From the entries that follow, reproduce exactly and only the lines from the line with "simp [State.pop, h]" to the line with "refine ⟨rfl, fun", endpoints included.

--*--

/-- A step that is no poll and executes no instruction reading `Key` does the same under any keys. -/
theorem step_withKeys {s : State} (keys : Vector Bool 16) (hpoll : s.runState ≠ .waitingForKey)
    (hread : ∀ i, decode config (wordAtPc s) = .instr i → readsKey i = false) :
    step (s.withKeys keys) = mapAnswer (State.withKeys keys) (step s) := by
  cases hr : s.runState with
  | waitingForKey => exact absurd hr hpoll
  | halted =>
    have h : step s = .next s := stepWith_halted hr
    rw [h]
    exact stepWith_halted hr
  | running =>
    cases hf : s.countCycle.fetchInstr config with
    | error r =>
      have h : step s = .next (s.countCycle.takeFault r.1 r.2) := stepWith_running_fault hr hf
      rw [h]
      exact stepWith_running_fault hr hf
    | ok i =>
      obtain ⟨w, hw, hd⟩ := State.fetchInstr_eq_ok hf
      obtain ⟨-, rfl⟩ := State.fetch_eq_some hw
      calc step (s.withKeys keys) = exec i (s.countCycle.withKeys keys) := stepWith_running_ok hr hf
        _ = mapAnswer (State.withKeys keys) (exec i s.countCycle) := exec_withKeys (hread i hd) keys s.countCycle
        _ = mapAnswer (State.withKeys keys) (step s) := congrArg _ (stepWith_running_ok hr hf).symm

/-- Settles O13: the items a step may write, and the two runs that differ in `Key` alone. -/
theorem stepLeavesTimersKeysAndDirtyAlone : Obligations.StepLeavesTimersKeysAndDirtyAlone := by
  unfold Obligations.StepLeavesTimersKeysAndDirtyAlone
  exact ⟨fun _ _ => step_timers_key_dirty, fun _ keys => step_withKeys keys⟩

end Sys2Proof.Machine
end

section
/-! PROOFS. The jump, the return and the skips against an immediate (spec/42_control_flow.md R171, R172, R175, R176). -/

namespace Sys2Proof.Machine

/-! ### Jumps -/

/-- Settles O29: JP sets `PC` and does nothing else. -/
theorem jumpTakesItsTarget : Obligations.JumpTakesItsTarget := by
  unfold Obligations.JumpTakesItsTarget
  exact fun nnn s => ⟨rfl, s.setPc (zextAddr nnn), rfl, jumpResult_setPc s (zextAddr nnn)⟩

/-! ### Returns -/

/-- A pop answers when the stack holds an entry, and the entry it answers is the last one in use. -/
theorem State.pop_of_sp_eq_succ {s : State} {k : Nat} (hk : k < 16) (h : s.sp.val = k + 1) :
    s.pop = some (s.stack[k], { s with sp := ⟨k, by omega⟩ }) := by
  simp [State.pop, h]

/-- Settles O32: a return pops where the stack holds an entry, and takes its own fault where it holds none. -/
theorem returnPopsAndAddsTwo : Obligations.ReturnPopsAndAddsTwo := by
  unfold Obligations.ReturnPopsAndAddsTwo
  refine ⟨rfl, fun s => ⟨fun k hk hsp => ?_, fun hsp => ?_⟩⟩
  · have hret := execIn_ret_of_pop (cfg := config) (State.pop_of_sp_eq_succ hk hsp)
    exact ⟨_, (exec_eq_execIn .ret s).trans hret, rfl, rfl, .of_parts rfl rfl⟩
  · have hfault : ownFault config .ret s = some .stackUnderflow := if_pos hsp
    exact (exec_eq_execIn .ret s).trans (execIn_of_ownFault hfault)

/-! ### Skips -/

/-- A skip on a test of `p` changes `PC` alone, by 4 where `p` holds and by 2 where it does not (R127, R179). -/
theorem jumpResult_skipIf (s : State) {c : Bool} {p : Prop} [Decidable p] (h : c = true ↔ p) :
    JumpResult s (s.skipIf c) (s.pc + if p then 4#16 else 2#16) := by
  simp only [State.skipIf, h]
  exact jumpResult_setPc s _

/-- Settles O34: SE skips on the test of equality, SNE on that of inequality. -/
theorem skipsAgainstAnImmediate : Obligations.SkipsAgainstAnImmediate := by
  unfold Obligations.SkipsAgainstAnImmediate
  exact fun x kk s => ⟨rfl, rfl, ⟨_, rfl, jumpResult_skipIf s beq_iff_eq⟩, ⟨_, rfl, jumpResult_skipIf s bne_iff_ne⟩⟩

end Sys2Proof.Machine
end

section
/-! PROOFS. The loads into a register and the add of an immediate (spec/43_arithmetic_logic.md R200, R201, R202). -/

namespace Sys2Proof.Machine

/-- Settles O18: LD Vx,kk writes `kk` and advances. -/
theorem loadImmediateResult : Obligations.LoadImmediateResult := by
  unfold Obligations.LoadImmediateResult
  exact fun x kk s => ⟨rfl, _, rfl, plainResult_setReg s x kk⟩

/-- The sum of two bytes is their sum as numbers, modulo 256 (R201, R206). -/
theorem byteAdd_eq_ofNat_mod (a b : Byte) : a + b = BitVec.ofNat 8 ((a.toNat + b.toNat) % 256) :=
  BitVec.eq_of_toNat_eq (by simp [BitVec.toNat_add])

/-- Settles O19: ADD Vx,kk writes the byte sum, with no flag, and advances. -/
theorem addImmediateResult : Obligations.AddImmediateResult := by
  unfold Obligations.AddImmediateResult
  intro x kk s
  rw [← byteAdd_eq_ofNat_mod]
  exact ⟨rfl, _, rfl, plainResult_setReg s x (s.reg x + kk)⟩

--*--

■ **REPLY**:
  simp [State.pop, h]

/-- Settles O32: a return pops where the stack holds an entry, and takes its own fault where it holds none. -/
theorem returnPopsAndAddsTwo : Obligations.ReturnPopsAndAddsTwo := by
  unfold Obligations.ReturnPopsAndAddsTwo
  refine ⟨rfl, fun s => ⟨fun k hk hsp => ?_, fun hsp => ?_⟩⟩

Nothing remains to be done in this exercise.